START Available records
-- ==== Sys2Proof/Machine/Ddr.lean ====
section
/-! DEFINITION. The DDR5 controllers: bring-up, request queues, scheduling, command errors, migration, registers (chapter
15). -/

namespace Sys2Proof.Machine

/-! ### Bring-up (R474, R475, R494, R495) -/

/-- Step 1 of a bring-up: STATE becomes INIT; after POR, SPARE_FREE takes SPARE_EN (R474). -/
def Chip.ddrStart (s : Chip) (d c : Nat) : Chip :=
  let s := s.setFld d (F.DDR_STATUS_STATE c) 1
  let s := if (s.ddrChan d c).spareSet then s
    else s.setFld d (F.DDR_RANK_MAP_SPARE_FREE c) (s.fld d (F.DDR_CFG_SPARE_EN c))
  s.onDdr d c (fun x => { x with step := 1, rank := 0, spareSet := true })

/-- The next installed, unretired rank to train from a number on. -/
def Chip.nextRank (s : Chip) (d c lo : Nat) : Option Nat :=
  (List.range (s.fld d (F.DDR_CFG_RANKS_M1 c) + 1)).find? (fun p =>
    lo ≤ p && !(s.fld d (F.DDR_RANK_MAP_RETIRED c)).testBit p)

/-- Step 5: READY; contents kept over a die reset stay, any other channel is initialised (R474, R495, R528, R531). -/
def Chip.ddrReady (s : Chip) (d c : Nat) : Chip :=
  let kept := (s.ddrChan d c).selfRefreshed
  let s := s.setFld d (F.DDR_STATUS_STATE c) 3
  let s := s.onDdr d c (fun x => { x with step := 5, selfRefreshed := false, rows := [] })
  let s := if kept then s.setFlag d (F.DDR_STATUS_KEPT c) true else s
  if kept && s.mieMode d c != 2 then s else s.startInit d c

/-- Training goes on with the next rank, or the channel is READY. -/
def Chip.trainFrom (s : Chip) (d c lo : Nat) : Chip :=
  match s.nextRank d c lo with
  | some p => s.onDdr d c (fun x => { x with rank := p })
  | none => s.ddrReady d c

/-- DDR_BRINGUP_STEP: the time of the next step of R474 is reached (RESET_n released; clock, mode registers and ZQ; training).
Step 4 ends by the training of the ranks. -/
def Chip.bringupStep (s : Chip) (d c : Nat) : Chip :=
  let x := s.ddrChan d c
  if !s.flag d (F.DDR_CFG_EN c) then s
  else if x.step = 1 || x.step = 2 then s.onDdr d c (fun x => { x with step := x.step + 1 })
  else if x.step = 3 then
    ((s.setFld d (F.DDR_STATUS_STATE c) 2).onDdr d c (fun x => { x with step := 4 })).trainFrom d c 0
  else s

/-- DDR_BRINGUP_STEP (R474). -/
def execDdrBringupStep (d : Die) (c : Fin 2) (s : State) : Out := s.onDie d (fun x => x.bringupStep d c)

/-- RANK_TRAINING_DONE: a failing mapped rank is replaced by a free spare; a failing spare is only given up; any other failure
fails the channel (R475). -/
def Chip.rankTrained (s : Chip) (d c : Nat) (pass : Bool) : Chip :=
  let x := s.ddrChan d c
  if x.step != 4 then s
  else
    let p := x.rank
    if pass then s.trainFrom d c (p + 1)
    else
      let s := s.setFld d (F.DDR_STATUS_TRAIN_FAIL c) (s.fld d (F.DDR_STATUS_TRAIN_FAIL c) ||| 2 ^ p)
      let spare := s.fld d (F.DDR_CFG_SPARE_RANK c)
      match s.logicalOf d c p with
      | some r =>
        if s.flag d (F.DDR_RANK_MAP_SPARE_FREE c) then
          let s := s.setFld d (F.DDR_RANK_MAP_MAP c) (putBits (s.reg d (Reg.DDR_RANK_MAP c)) (2 * r) 2 spare).toNat
          let s := s.setFld d (F.DDR_RANK_MAP_RETIRED c) (s.fld d (F.DDR_RANK_MAP_RETIRED c) ||| 2 ^ p)
          let s := s.setFlag d (F.DDR_RANK_MAP_SPARE_FREE c) false
          (s.logEv d Ev.ddrRankRetired (c + p * 2 + spare * 8)).trainFrom d c (p + 1)
        else
          let s := s.setFld d (F.DDR_STATUS_STATE c) 5
          (s.onDdr d c (fun x => { x with step := 0 })).logEv d Ev.ddrTrainFail (c + p * 2)
      | none =>
        if s.flag d (F.DDR_CFG_SPARE_EN c) && p = spare then
          (s.setFlag d (F.DDR_RANK_MAP_SPARE_FREE c) false).trainFrom d c (p + 1)
        else
          let s := s.setFld d (F.DDR_STATUS_STATE c) 5
          (s.onDdr d c (fun x => { x with step := 0 })).logEv d Ev.ddrTrainFail (c + p * 2)

/-- RANK_TRAINING_DONE (R475). -/
def execRankTrainingDone (d : Die) (c : Fin 2) (pass : Bool) (s : State) : Out := s.onDie d (fun x => x.rankTrained d c pass)

/-- The channel's requests in service are dropped and its state set. -/
def Chip.ddrStop (s : Chip) (d c st : Nat) : Chip :=
  (s.setFld d (F.DDR_STATUS_STATE c) st).onDdr d c (fun x => { x with
    queue := [], draining := 0, rows := [], strict := [], jobs := [], taking := [], macs := [], step := 0, held := 0 })

/-- The channel's domain has come to IDLE or HOLD (self-refresh) or OFF (contents lost) (R494). -/
def Chip.ddrAsleep (s : Chip) (d c st : Nat) : Chip :=
  if !s.flag d (F.DDR_CFG_EN c) then s
  else if st = 3 then (s.ddrStop d c 0).dramLost d c
  else if s.fld d (F.DDR_STATUS_STATE c) = 3 then s.setFld d (F.DDR_STATUS_STATE c) 4 else s

/-- The channel's domain is back in RUN: READY after self-refresh, a new bring-up after OFF (R494). -/
def Chip.ddrAwake (s : Chip) (d c : Nat) : Chip :=
  if s.fld d (F.DDR_STATUS_STATE c) = 4 then s.setFld d (F.DDR_STATUS_STATE c) 3
  else if s.fld d (F.DDR_STATUS_STATE c) = 0 && s.flag d (F.DDR_CFG_EN c) && 3 ≤ s.dieStage d then s.ddrStart d c
  else s

/-- A die reset begins: every rank in self-refresh; a migration does not resume; Full contents are lost with their keys,
registers and cache (R493, R495, R531). -/
def Chip.ddrResetStart (s : Chip) (d c : Nat) : Chip :=
  let was := s.fld d (F.DDR_STATUS_STATE c) == 3 || s.fld d (F.DDR_STATUS_STATE c) == 4
  let s := s.ddrStop d c (if was then 4 else 0)
  s.onDdr d c (fun x => { x with
    selfRefreshed := was, errq := [], noSpare := 0, root := [], cache := [], oldKeys := none, rekeyOld := none
    keys := if s.mieMode d c = 2 then none else x.keys })

/-- A die has returned from reset: self-refresh is left in place of steps 1 to 3 (R495); a Full channel's contents are lost,
recorded and logged (R531). -/
def Chip.ddrResetReturn (s : Chip) (d c : Nat) : Chip :=
  if !s.flag d (F.DDR_CFG_EN c) then s
  else if (s.ddrChan d c).selfRefreshed then
    let s := if s.mieMode d c = 2 then
        (s.setFlag d (F.MIE_CH_STATUS_LOST c) true).logEv d Ev.mieChannelLost c
      else s
    ((s.setFld d (F.DDR_STATUS_STATE c) 2).onDdr d c (fun x => { x with step := 4 })).trainFrom d c 0
  else s.ddrStart d c

/-! ### Taking requests (R472, R476, R477, R481, R482) -/

/-- The lines that count words from an offset touch. -/
def linesOf (off count : Nat) : List Nat := (List.range ((off + count - 1) / 16 + 1 - off / 16)).map (fun i => off / 16 + i)

/-- Queued accesses of one kind in a sub-channel. -/
def DdrChan.count (x : DdrChan) (sub : Nat) (write : Bool) : Nat :=
  (x.queue.filter (fun a => a.line % 2 = sub && a.write = write)).length

/-- The lines of write requests whose flits are being taken: their room is theirs (R476). -/
def DdrChan.promised (x : DdrChan) : List Nat := x.taking.flatMap (fun j => linesOf j.flit.w2.toNat (bits j.flit.w3 0 6 + 1))

/-- Whether the queues of both sub-channels have room for accesses to these lines (R476). -/
def DdrChan.room (x : DdrChan) (write : Bool) (lines : List Nat) : Bool :=
  let all := if write then lines ++ x.promised else lines
  (List.range 2).all (fun sub => x.count sub write + (all.filter (fun l => l % 2 = sub)).length ≤ 64)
END Available records
**Problem to solve:**
Proceeding from the line containing "OFF (R494). -/" through the line containing "if s.fld d (F.DDR_STATUS_STATE c) = 4", transcribe the lines above exactly, both end lines included.

**Exercise output:**
/-- The channel's domain is back in RUN: READY after self-refresh, a new bring-up after OFF (R494). -/
def Chip.ddrAwake (s : Chip) (d c : Nat) : Chip :=
  if s.fld d (F.DDR_STATUS_STATE c) = 4 then s.setFld d (F.DDR_STATUS_STATE c) 3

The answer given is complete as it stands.